I have to be completely honest and let you know that I feel guilty not being on here and posting. When I think about how excited I used to be when I would think of a great post or submitting a piece every thursday, it makes me a little sad knowing that this is where AlMe has ended up.
My life, filled with all it’s crazy circumstances, has really stepped in the way of a lot of the routines I once had.
The honest truth of the matter is, I feel really uninspired, emotionally drained, and mentally worn out. All of which have been brought to these states because of life circumstances.
I can’t really blame what happens in my life on me not posting.
The last few weeks and months have really left me thinking “What is my life about?” just about every waking second. I want to do more with my life and my talents, and I know that where I am at right now is not doing it for me.
I am truly thankful for where I am now, but I feel the deep burn and longing for something more.
Finding my life purpose I swear will be the one topic that I’ll keep coming back to and writing about.
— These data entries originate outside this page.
-- ==== Sys2Proof/Laws/PerInstr.lean ====
section
/-! SUPPORT. A family of statements made per command, about the command as syntax: every cell that a well-formed command carries
is 36 bytes long, 32 of them payload (section 2.1). -/

namespace Sys2Proof

/-- The cells a command carries. -/
def Instr.cells : Instr → List Cell
  | .candidateAlignmentCell _ c => [c]
  | .expectedAlignmentCell _ found => found.toList
  | .payloadSlotReceived _ c => [c]
  | .dataCellTaken _ c => [c]
  | .probeTaken _ c => [c]
  | .replyTaken _ c => [c]
  | .powerReportTaken _ c => [c]
  | .echoTaken _ c => [c]
  | .delayTaken _ c => [c]
  | .echoBackTaken _ c => [c]
  | .resurveyTaken _ c => [c]
  | .volumeCellTaken _ c => [c]
  | .muteCellTaken _ c => [c]
  | .buttonCellTaken _ c => [c]
  | .relayRequestTaken _ c => [c]
  | .relayAnswerTaken _ c => [c]
  | .powerOn | .pin | .brownout | .endOfReset _ _ _ | .endOfLoading _ | .rolesSettle | .endOfLinking
  | .linkingTimeout | .signalPresent _ | .signalAbsent _ | .stationTableTimeout _ | .alignmentCellSent _
  | .idleSlotArbitration _ | .relayWaitExpiry | .sliceOffered _ _ _ _ _ _ | .endOfStream _ | .displayReadyRise _
  | .pictureTaken _ _ | .dataReadyEdge | .readCompletion _ | .motionReadyRise | .localSuperframeBoundary _
  | .wearChange _ | .notWornCountExpiry | .wakeHoldExpiry | .sensorSilent | .surveyTimeout _ | .echoDiscardFailure _
  | .delayWaitExpiry | .frameClockEdge _ _ | .frameClockAbsent | .buttonPress _ | .buttonRelease _
  | .sampleEvent _ _ _ | .supplyTrip | .supplyReclose | .powerRiBoundary | .viewEntrySilent _ | .keepAliveCall
  | .statusPulseEnd _ | .noticeTake | .countersTake _ | .tableRead _ _ | .tableNext | .domainWant _ _ | .volume _
  | .micMute _ | .summary | .relay _ _ | .relayTake | .unknownCode _ | .framingError | .idleGap | .discardEnd
  | .localRiBoundary _ _ _ | .frameStart | .superframePulseStart | .answerByteSent | .displayReadyFall _
  | .motionReadyFall => []

namespace Laws

/-- Every cell that the command carries, when it is well formed, has a payload of 32 bytes. -/
def CellsWhole.Statement (i : Instr) : Prop := i.wellFormed = true → ∀ c ∈ i.cells, c.payload.length = 32

/-- A command that carries no cell has no cell of another length. -/
theorem cellsWhole_of_no_cells (i : Instr) (h : i.cells = []) : CellsWhole.Statement i := by
  intro _ c hc
  simp [h] at hc

/-- A command that carries one cell, where its well-formedness implies the cell's. -/
theorem cellsWhole_of_cell (i : Instr) (c : Cell) (h : i.cells = [c]) (w : i.wellFormed = true → c.wellFormed = true) :
    CellsWhole.Statement i := by
  intro hw d hd
  rw [h, List.mem_singleton] at hd
  simpa [Cell.wellFormed, hd] using w hw

/-- A cell of a kind is whole. -/
theorem Cell.ofKind_whole {c : Cell} {k : Kind} (h : c.ofKind k = true) : c.wellFormed = true := by
  simp only [Cell.ofKind, Bool.and_eq_true] at h
  exact h.1

/-- A CONTROL cell of a subtype is whole. -/
theorem Cell.ofSubtype_whole {c : Cell} {n : Byte} (h : c.ofSubtype n = true) : c.wellFormed = true := by
  simp only [Cell.ofSubtype, Bool.and_eq_true] at h
  exact Cell.ofKind_whole h.1

/-- A RELAY cell of a direction is whole. -/
theorem Cell.ofRelay_whole {c : Cell} {b : Bool} (h : c.ofRelay b = true) : c.wellFormed = true := by
  simp only [Cell.ofRelay, Bool.and_eq_true] at h
  exact Cell.ofKind_whole h.1

theorem CellsWhole.powerOn : CellsWhole.Statement .powerOn := cellsWhole_of_no_cells _ rfl

theorem CellsWhole.pin : CellsWhole.Statement .pin := cellsWhole_of_no_cells _ rfl

theorem CellsWhole.brownout : CellsWhole.Statement .brownout := cellsWhole_of_no_cells _ rfl

theorem CellsWhole.endOfReset (stn : Station) (sup : BitVec 2) (srec : Bool) : CellsWhole.Statement (.endOfReset stn sup srec) := cellsWhole_of_no_cells _ rfl

theorem CellsWhole.endOfLoading (memory : List Byte) : CellsWhole.Statement (.endOfLoading memory) := cellsWhole_of_no_cells _ rfl

theorem CellsWhole.rolesSettle : CellsWhole.Statement .rolesSettle := cellsWhole_of_no_cells _ rfl

theorem CellsWhole.endOfLinking : CellsWhole.Statement .endOfLinking := cellsWhole_of_no_cells _ rfl

theorem CellsWhole.linkingTimeout : CellsWhole.Statement .linkingTimeout := cellsWhole_of_no_cells _ rfl

theorem CellsWhole.signalPresent (lane : Lane) : CellsWhole.Statement (.signalPresent lane) := cellsWhole_of_no_cells _ rfl

theorem CellsWhole.signalAbsent (lane : Lane) : CellsWhole.Statement (.signalAbsent lane) := cellsWhole_of_no_cells _ rfl

theorem CellsWhole.candidateAlignmentCell (lane : Lane) (cell : Cell) : CellsWhole.Statement (.candidateAlignmentCell lane cell) :=
  cellsWhole_of_cell _ cell rfl id

theorem CellsWhole.expectedAlignmentCell (lane : Lane) (found : Option Cell) : CellsWhole.Statement (.expectedAlignmentCell lane found) := by
  cases found with
  | none => exact cellsWhole_of_no_cells _ rfl
  | some c => exact cellsWhole_of_cell _ c rfl (by simp [Instr.wellFormed])

theorem CellsWhole.stationTableTimeout (lane : Lane) : CellsWhole.Statement (.stationTableTimeout lane) := cellsWhole_of_no_cells _ rfl

theorem CellsWhole.alignmentCellSent (lane : Lane) : CellsWhole.Statement (.alignmentCellSent lane) := cellsWhole_of_no_cells _ rfl

theorem CellsWhole.payloadSlotReceived (lane : Lane) (cell : Cell) : CellsWhole.Statement (.payloadSlotReceived lane cell) :=
  cellsWhole_of_cell _ cell rfl id

theorem CellsWhole.idleSlotArbitration (lane : Lane) : CellsWhole.Statement (.idleSlotArbitration lane) := cellsWhole_of_no_cells _ rfl

theorem CellsWhole.dataCellTaken (lane : Lane) (cell : Cell) : CellsWhole.Statement (.dataCellTaken lane cell) :=
  cellsWhole_of_cell _ cell rfl Cell.ofKind_whole

theorem CellsWhole.probeTaken (lane : Lane) (cell : Cell) : CellsWhole.Statement (.probeTaken lane cell) :=
  cellsWhole_of_cell _ cell rfl Cell.ofKind_whole

theorem CellsWhole.replyTaken (lane : Lane) (cell : Cell) : CellsWhole.Statement (.replyTaken lane cell) :=
  cellsWhole_of_cell _ cell rfl Cell.ofKind_whole

theorem CellsWhole.powerReportTaken (lane : Lane) (cell : Cell) : CellsWhole.Statement (.powerReportTaken lane cell) :=
  cellsWhole_of_cell _ cell rfl Cell.ofKind_whole

theorem CellsWhole.echoTaken (lane : Lane) (cell : Cell) : CellsWhole.Statement (.echoTaken lane cell) :=
  cellsWhole_of_cell _ cell rfl Cell.ofSubtype_whole

theorem CellsWhole.delayTaken (lane : Lane) (cell : Cell) : CellsWhole.Statement (.delayTaken lane cell) :=
  cellsWhole_of_cell _ cell rfl Cell.ofSubtype_whole

theorem CellsWhole.echoBackTaken (lane : Lane) (cell : Cell) : CellsWhole.Statement (.echoBackTaken lane cell) :=
  cellsWhole_of_cell _ cell rfl Cell.ofSubtype_whole

theorem CellsWhole.resurveyTaken (lane : Lane) (cell : Cell) : CellsWhole.Statement (.resurveyTaken lane cell) :=
  cellsWhole_of_cell _ cell rfl Cell.ofSubtype_whole

theorem CellsWhole.volumeCellTaken (lane : Lane) (cell : Cell) : CellsWhole.Statement (.volumeCellTaken lane cell) :=
  cellsWhole_of_cell _ cell rfl Cell.ofSubtype_whole

theorem CellsWhole.muteCellTaken (lane : Lane) (cell : Cell) : CellsWhole.Statement (.muteCellTaken lane cell) :=
  cellsWhole_of_cell _ cell rfl Cell.ofSubtype_whole

theorem CellsWhole.buttonCellTaken (lane : Lane) (cell : Cell) : CellsWhole.Statement (.buttonCellTaken lane cell) :=
  cellsWhole_of_cell _ cell rfl Cell.ofSubtype_whole

theorem CellsWhole.relayRequestTaken (lane : Lane) (cell : Cell) : CellsWhole.Statement (.relayRequestTaken lane cell) :=
  cellsWhole_of_cell _ cell rfl Cell.ofRelay_whole

theorem CellsWhole.relayAnswerTaken (lane : Lane) (cell : Cell) : CellsWhole.Statement (.relayAnswerTaken lane cell) :=
  cellsWhole_of_cell _ cell rfl Cell.ofRelay_whole

theorem CellsWhole.relayWaitExpiry : CellsWhole.Statement .relayWaitExpiry := cellsWhole_of_no_cells _ rfl

theorem CellsWhole.sliceOffered (eye : Eye) (picture : Num8) (index : BitVec 6) (layer : BitVec 2) (length : Nat) (data : List Byte) : CellsWhole.Statement (.sliceOffered eye picture index layer length data) := cellsWhole_of_no_cells _ rfl

theorem CellsWhole.endOfStream (eye : Eye) : CellsWhole.Statement (.endOfStream eye) := cellsWhole_of_no_cells _ rfl

theorem CellsWhole.displayReadyRise (eye : Eye) : CellsWhole.Statement (.displayReadyRise eye) := cellsWhole_of_no_cells _ rfl

theorem CellsWhole.pictureTaken (eye : Eye) (n : Num8) : CellsWhole.Statement (.pictureTaken eye n) := cellsWhole_of_no_cells _ rfl

theorem CellsWhole.dataReadyEdge : CellsWhole.Statement .dataReadyEdge := cellsWhole_of_no_cells _ rfl

theorem CellsWhole.readCompletion (axes : Axes) : CellsWhole.Statement (.readCompletion axes) := cellsWhole_of_no_cells _ rfl

theorem CellsWhole.motionReadyRise : CellsWhole.Statement .motionReadyRise := cellsWhole_of_no_cells _ rfl

theorem CellsWhole.localSuperframeBoundary (worn : Bool) : CellsWhole.Statement (.localSuperframeBoundary worn) := cellsWhole_of_no_cells _ rfl

theorem CellsWhole.wearChange (worn : Bool) : CellsWhole.Statement (.wearChange worn) := cellsWhole_of_no_cells _ rfl

theorem CellsWhole.notWornCountExpiry : CellsWhole.Statement .notWornCountExpiry := cellsWhole_of_no_cells _ rfl

theorem CellsWhole.wakeHoldExpiry : CellsWhole.Statement .wakeHoldExpiry := cellsWhole_of_no_cells _ rfl

theorem CellsWhole.sensorSilent : CellsWhole.Statement .sensorSilent := cellsWhole_of_no_cells _ rfl

theorem CellsWhole.surveyTimeout (station : Station) : CellsWhole.Statement (.surveyTimeout station) := cellsWhole_of_no_cells _ rfl

theorem CellsWhole.echoDiscardFailure (station : Station) : CellsWhole.Statement (.echoDiscardFailure station) := cellsWhole_of_no_cells _ rfl

theorem CellsWhole.delayWaitExpiry : CellsWhole.Statement .delayWaitExpiry := cellsWhole_of_no_cells _ rfl

theorem CellsWhole.frameClockEdge (ch1 : BitVec 24) (ch2 : BitVec 24) : CellsWhole.Statement (.frameClockEdge ch1 ch2) := cellsWhole_of_no_cells _ rfl

theorem CellsWhole.frameClockAbsent : CellsWhole.Statement .frameClockAbsent := cellsWhole_of_no_cells _ rfl

theorem CellsWhole.buttonPress (button : Button) : CellsWhole.Statement (.buttonPress button) := cellsWhole_of_no_cells _ rfl

theorem CellsWhole.buttonRelease (button : Button) : CellsWhole.Statement (.buttonRelease button) := cellsWhole_of_no_cells _ rfl

theorem CellsWhole.sampleEvent (rail : BitVec 10) (load : BitVec 10) (aux : BitVec 10) : CellsWhole.Statement (.sampleEvent rail load aux) := cellsWhole_of_no_cells _ rfl

theorem CellsWhole.supplyTrip : CellsWhole.Statement .supplyTrip := cellsWhole_of_no_cells _ rfl

theorem CellsWhole.supplyReclose : CellsWhole.Statement .supplyReclose := cellsWhole_of_no_cells _ rfl

theorem CellsWhole.powerRiBoundary : CellsWhole.Statement .powerRiBoundary := cellsWhole_of_no_cells _ rfl

theorem CellsWhole.viewEntrySilent (station : Station) : CellsWhole.Statement (.viewEntrySilent station) := cellsWhole_of_no_cells _ rfl

theorem CellsWhole.keepAliveCall : CellsWhole.Statement .keepAliveCall := cellsWhole_of_no_cells _ rfl

theorem CellsWhole.statusPulseEnd (out : StatusPin) : CellsWhole.Statement (.statusPulseEnd out) := cellsWhole_of_no_cells _ rfl

theorem CellsWhole.noticeTake : CellsWhole.Statement .noticeTake := cellsWhole_of_no_cells _ rfl

theorem CellsWhole.countersTake (group : Byte) : CellsWhole.Statement (.countersTake group) := cellsWhole_of_no_cells _ rfl

theorem CellsWhole.tableRead (table : Byte) (index : Byte) : CellsWhole.Statement (.tableRead table index) := cellsWhole_of_no_cells _ rfl

theorem CellsWhole.tableNext : CellsWhole.Statement .tableNext := cellsWhole_of_no_cells _ rfl

theorem CellsWhole.domainWant (domain : Byte) (onOff : Byte) : CellsWhole.Statement (.domainWant domain onOff) := cellsWhole_of_no_cells _ rfl

theorem CellsWhole.volume (step : Byte) : CellsWhole.Statement (.volume step) := cellsWhole_of_no_cells _ rfl

theorem CellsWhole.micMute (onOff : Byte) : CellsWhole.Statement (.micMute onOff) := cellsWhole_of_no_cells _ rfl

theorem CellsWhole.summary : CellsWhole.Statement .summary := cellsWhole_of_no_cells _ rfl

theorem CellsWhole.relay (station : Byte) (inner : List Byte) : CellsWhole.Statement (.relay station inner) := cellsWhole_of_no_cells _ rfl

theorem CellsWhole.relayTake : CellsWhole.Statement .relayTake := cellsWhole_of_no_cells _ rfl

theorem CellsWhole.unknownCode (code : Byte) : CellsWhole.Statement (.unknownCode code) := cellsWhole_of_no_cells _ rfl

theorem CellsWhole.framingError : CellsWhole.Statement .framingError := cellsWhole_of_no_cells _ rfl

theorem CellsWhole.idleGap : CellsWhole.Statement .idleGap := cellsWhole_of_no_cells _ rfl

theorem CellsWhole.discardEnd : CellsWhole.Statement .discardEnd := cellsWhole_of_no_cells _ rfl

theorem CellsWhole.localRiBoundary (volUp : Bool) (volDown : Bool) (mute : Bool) : CellsWhole.Statement (.localRiBoundary volUp volDown mute) := cellsWhole_of_no_cells _ rfl

theorem CellsWhole.frameStart : CellsWhole.Statement .frameStart := cellsWhole_of_no_cells _ rfl

theorem CellsWhole.superframePulseStart : CellsWhole.Statement .superframePulseStart := cellsWhole_of_no_cells _ rfl

theorem CellsWhole.answerByteSent : CellsWhole.Statement .answerByteSent := cellsWhole_of_no_cells _ rfl

theorem CellsWhole.displayReadyFall (eye : Eye) : CellsWhole.Statement (.displayReadyFall eye) := cellsWhole_of_no_cells _ rfl

theorem CellsWhole.motionReadyFall : CellsWhole.Statement .motionReadyFall := cellsWhole_of_no_cells _ rfl

end Laws

end Sys2Proof
end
Right now discovering what that may be is THE most important thing I have to figure out.
Whether it’s being in the gym trying to get the body of my dreams or writing a review for a personal development program, whatever it COULD be, I know that I will NEVER stop looking until I find it. If you are in a position like me, please do not stop searching my friend. I really feel that when I discover what it is, it will be huge and what I’ll be able to give back will be HUGE! That’s why it’s taking me so long to find it right?
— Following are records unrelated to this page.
theorem State.offerTo_of_console {s : State} {y : Station} (console : s.station = .console) (other : y ≠ .console) {c : Ctl}
    (h : ∀ r n, c ≠ .power r n) : s.offerTo y c = s.modTx .down fun t => t.joined c := by
  have lane : laneToward s.station y = .down := by
    rw [console]
    cases y <;> first | rfl | exact absurd rfl other
  rw [State.offerTo_of_ne (by rw [console]; exact other), lane, State.offer_joined _ _ h]

theorem State.offerTo_console {s : State} (other : s.station ≠ .console) {c : Ctl} (h : ∀ r n, c ≠ .power r n) :
    s.offerTo .console c = s.modTx .up fun t => t.joined c := by
  have lane : laneToward s.station .console = .up := by
    cases station : s.station with
    | console => exact absurd station other
    | pod => rfl
    | headset => rfl
    | strap => rfl
  rw [State.offerTo_of_ne other.symm, lane, State.offer_joined _ _ h]

/-! ### Attempts of a survey (R116) -/

/-- An attempt takes the next token, offers its ECHO down and sets the record SENDING (R116). -/
theorem State.beginAttempt_eq {s : State} {y : Station} (console : s.station = .console) (other : y ≠ .console) :
    s.beginAttempt y =
      { s.modTx .down fun t => t.joined (.echo y (s.tokens + 1)) with
        tokens := s.tokens + 1,
        surveys :=
          s.surveys.set y
            { s.surveys.get y with
              state := .sending, token := s.tokens + 1, discarded := !decide (s.room .down) } } := by
  have lane : laneTo s.station y = some .down := by
    rw [console]
    cases y <;> first | rfl | exact absurd rfl other
  have notPower : ∀ r n, Ctl.echo y (s.tokens + 1) ≠ .power r n := by nofun
  unfold State.beginAttempt State.accepts State.modSurvey
  dsimp only
  rw [State.offerTo_of_console (s := { s with tokens := s.tokens + 1 }) console other notPower]
  rw [lane]
  dsimp only
  rw [(State.offerResult_of_not_power _ _ notPower).1]
  rfl

/-- The record of an attempt that follows a failed one (R116). -/
def Survey.again (v : Survey) (token : Num8) (accepted : Bool) : Survey :=
  { v with state := .sending, failed := v.failed + 1, token := token, discarded := !accepted }

/-- The record of a survey that failed three times (R116). -/
def Survey.ended (v : Survey) : Survey := { v with state := .idle, failed := 3, unknown := true, discarded := false }

theorem State.failAttempt_of_early {s : State} {y : Station} (console : s.station = .console) (other : y ≠ .console)
    (early : (s.surveys.get y).failed < 2) :
    s.failAttempt y =
      { s.modTx .down fun t => t.joined (.echo y (s.tokens + 1)) with
        tokens := s.tokens + 1,
        surveys := s.surveys.set y ((s.surveys.get y).again (s.tokens + 1) (decide (s.room .down))) } := by
  have few : (s.surveys.get y).failed + 1 < 3 := by omega
  refine (if_pos few).trans ?_
  rw [State.beginAttempt_eq (s := s.modSurvey y _) console other]
  unfold State.modSurvey
  dsimp only
  rw [PerStation.set_set, PerStation.get_set_self]
  rfl

theorem State.failAttempt_of_third {s : State} {y : Station} (third : 2 ≤ (s.surveys.get y).failed) :
    s.failAttempt y = (s.modSurvey y Survey.ended).post .delayUnknown (.station y) 3 :=
  if_neg (by omega)

/-- What a failed attempt leaves as it is. -/
theorem State.failAttempt_others (s : State) {x y : Station} (h : x ≠ y) :
    (s.failAttempt y).surveys.get x = s.surveys.get x := by
  unfold State.failAttempt State.beginAttempt
  dsimp only
  split <;> simp [State.modSurvey, PerStation.get_set, h]

/-! ### A boundary at the surveys of CONSOLE (R116) -/

/-- The consequences of a failed attempt in a survey's record and the notices (R116). -/
def State.Failed (s t : State) (x : Station) : Prop :=
  ((s.surveys.get x).failed < 2 →
    (t.surveys.get x).state = .sending ∧ (t.surveys.get x).failed = (s.surveys.get x).failed + 1 ∧
      (t.surveys.get x).unknown = (s.surveys.get x).unknown) ∧
    (2 ≤ (s.surveys.get x).failed →
      (t.surveys.get x).state = .idle ∧ (t.surveys.get x).failed = 3 ∧ (t.surveys.get x).unknown = true ∧
        ∃ n ∈ t.notices, n.kind = .delayUnknown ∧ n.subject = .station x ∧ n.value = 3)

theorem State.failAttempt_failed {s : State} {y : Station} (live : s.live) (console : s.station = .console)
    (other : y ≠ .console) : s.Failed (s.failAttempt y) y := by
  refine ⟨fun early => ?_, fun third => ?_⟩
  · rw [State.failAttempt_of_early console other early]
    simp [Survey.again]
  · rw [State.failAttempt_of_third third]
    refine ⟨by simp [State.modSurvey, Survey.ended], by simp [State.modSurvey, Survey.ended],
      by simp [State.modSurvey, Survey.ended], ?_⟩
    exact State.exists_posted (s := s.modSurvey y Survey.ended) live _ _ _

/-- A notice of another subject stays waiting where one is posted (R185). -/
theorem State.mem_post {s : State} {n : Notice} (h : n ∈ s.notices) {subject : Subject} (other : n.subject ≠ subject)
    (kind : NoticeKind) (value : Nat) : n ∈ (s.post kind subject value).notices := by
  unfold State.post
  split
  · exact mem_putNotice_of_ne h other
  · exact h

theorem State.mem_failAttempt {s : State} {n : Notice} (h : n ∈ s.notices) {y : Station} (other : n.subject ≠ .station y) :
    n ∈ (s.failAttempt y).notices := by
  by_cases early : (s.surveys.get y).failed + 1 < 3
  · rw [show s.failAttempt y = _ from if_pos early]
    simpa using h
  · rw [show s.failAttempt y = _ from if_neg early]
    exact State.mem_post (s := s.modSurvey y _) h other _ _

/-- What a boundary does at one survey: nothing, one boundary more, or a failed attempt (R116). -/
theorem State.surveyBoundary_of_idle {s : State} {x : Station} (idle : (s.surveys.get x).state = .idle) :
    s.surveyBoundary x = s := by
  unfold State.surveyBoundary
  dsimp only
  rw [idle]

theorem State.surveyBoundary_of_sending {s : State} {x : Station} (sending : (s.surveys.get x).state = .sending) :
    s.surveyBoundary x = if (s.surveys.get x).discarded = true then s.failAttempt x else s := by
  unfold State.surveyBoundary State.echoDiscarded
  dsimp only
  rw [sending]
  simp only [true_and]

theorem State.surveyBoundary_of_waiting {s : State} {x : Station} (waiting : (s.surveys.get x).state = .waiting) :
    s.surveyBoundary x =
      if 3 ≤ (s.surveys.get x).waited then (s.modSurvey x fun v => { v with waited := v.waited + 1 }).failAttempt x
      else s.modSurvey x fun v => { v with waited := v.waited + 1 } := by
  have again : ((s.modSurvey x fun v => { v with waited := v.waited + 1 }).surveys.get x).state = .waiting := by
    simp [State.modSurvey, waiting]
  unfold State.surveyBoundary State.surveyTimeout
  dsimp only
  rw [waiting]
  dsimp only
  by_cases fourth : 3 ≤ (s.surveys.get x).waited
  · rw [if_pos fourth, if_pos (by omega), if_pos again]
  · rw [if_neg fourth, if_neg (by omega)]

theorem State.surveyBoundary_others (s : State) {x y : Station} (h : x ≠ y) :
    (s.surveyBoundary y).surveys.get x = s.surveys.get x := by
  cases state : (s.surveys.get y).state with
  | idle => rw [State.surveyBoundary_of_idle state]
  | sending =>
    rw [State.surveyBoundary_of_sending state]
    split
    · exact s.failAttempt_others h
    · rfl
  | waiting =>
    rw [State.surveyBoundary_of_waiting state]
    split
    · rw [State.failAttempt_others _ h]
      simp [State.modSurvey, PerStation.get_set, h]
    · simp [State.modSurvey, PerStation.get_set, h]

theorem State.mem_surveyBoundary {s : State} {n : Notice} (h : n ∈ s.notices) {y : Station} (other : n.subject ≠ .station y) :
    n ∈ (s.surveyBoundary y).notices := by
  cases state : (s.surveys.get y).state with
  | idle => rw [State.surveyBoundary_of_idle state]; exact h
  | sending =>
    rw [State.surveyBoundary_of_sending state]
    split
    · exact State.mem_failAttempt h other
    · exact h
  | waiting =>
    rw [State.surveyBoundary_of_waiting state]
    split
    · exact State.mem_failAttempt (s := s.modSurvey y _) h other
    · exact h

end Sys2Proof.Machine

namespace Sys2Proof.Machine

/-! ### The cells of a survey (R115 to R118) -/

theorem Tx.joined_fifo (t : Tx) (c : Ctl) :
    (t.joined c).fifo = if t.role.sends = true ∧ t.fifo.length < 8 then t.fifo ++ [c] else t.fifo := rfl

theorem State.modTx_down (s : State) (f : Tx → Tx) : (s.modTx .down f).tx.down = f s.tx.down := rfl

/-- A DELAY with the awaited token (R118). -/
def State.delayed (s : State) (d : Count32) : State :=
  ({ s with surveyed := { offset := d, known := true, awaited := none, wait := 0 } } : State).syncClock.post .delaySet
    (.station s.station) d.toNat

theorem State.delayed_clock {s : State} (other : s.station ≠ .console) (d : Count32) :
    (s.following = true → (s.delayed d).clock = slotTime (s.rx.down.count.getD 0) s.rx.down.frame s.rx.down.offset + d) ∧
      (s.following = false → (s.delayed d).clock = s.clock) := by
  have clock : (s.delayed d).clock =
      ({ s with surveyed := { offset := d, known := true, awaited := none, wait := 0 } } : State).laneTime := by
    unfold State.delayed State.syncClock
    rw [State.post_clock, State.setClock_clock]
  rw [clock]
  unfold State.laneTime
  rw [if_neg other]
  constructor
  · intro follows
    exact if_pos follows
  · intro free
    have still : ¬s.following = true := by rw [free]; nofun
    exact if_neg still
It can be exhausting when each new thing you do, you think ‘could this be it?’ and it never is. My own advice to you and myself: do not give up! I have my entire life to figure it out, but if I stop now, I will never find it. Each experience leads to the next and someday that next will be it.
I want to say that I will be on here more updating, but I really don’t know. Maybe I’ll at the very least write more about this time in my life. I imagine anyone seeking life fulfillment goes through this point… and if there isn’t, I know there are people out there going through exactly what I am. Hang in there! We’re in this together!!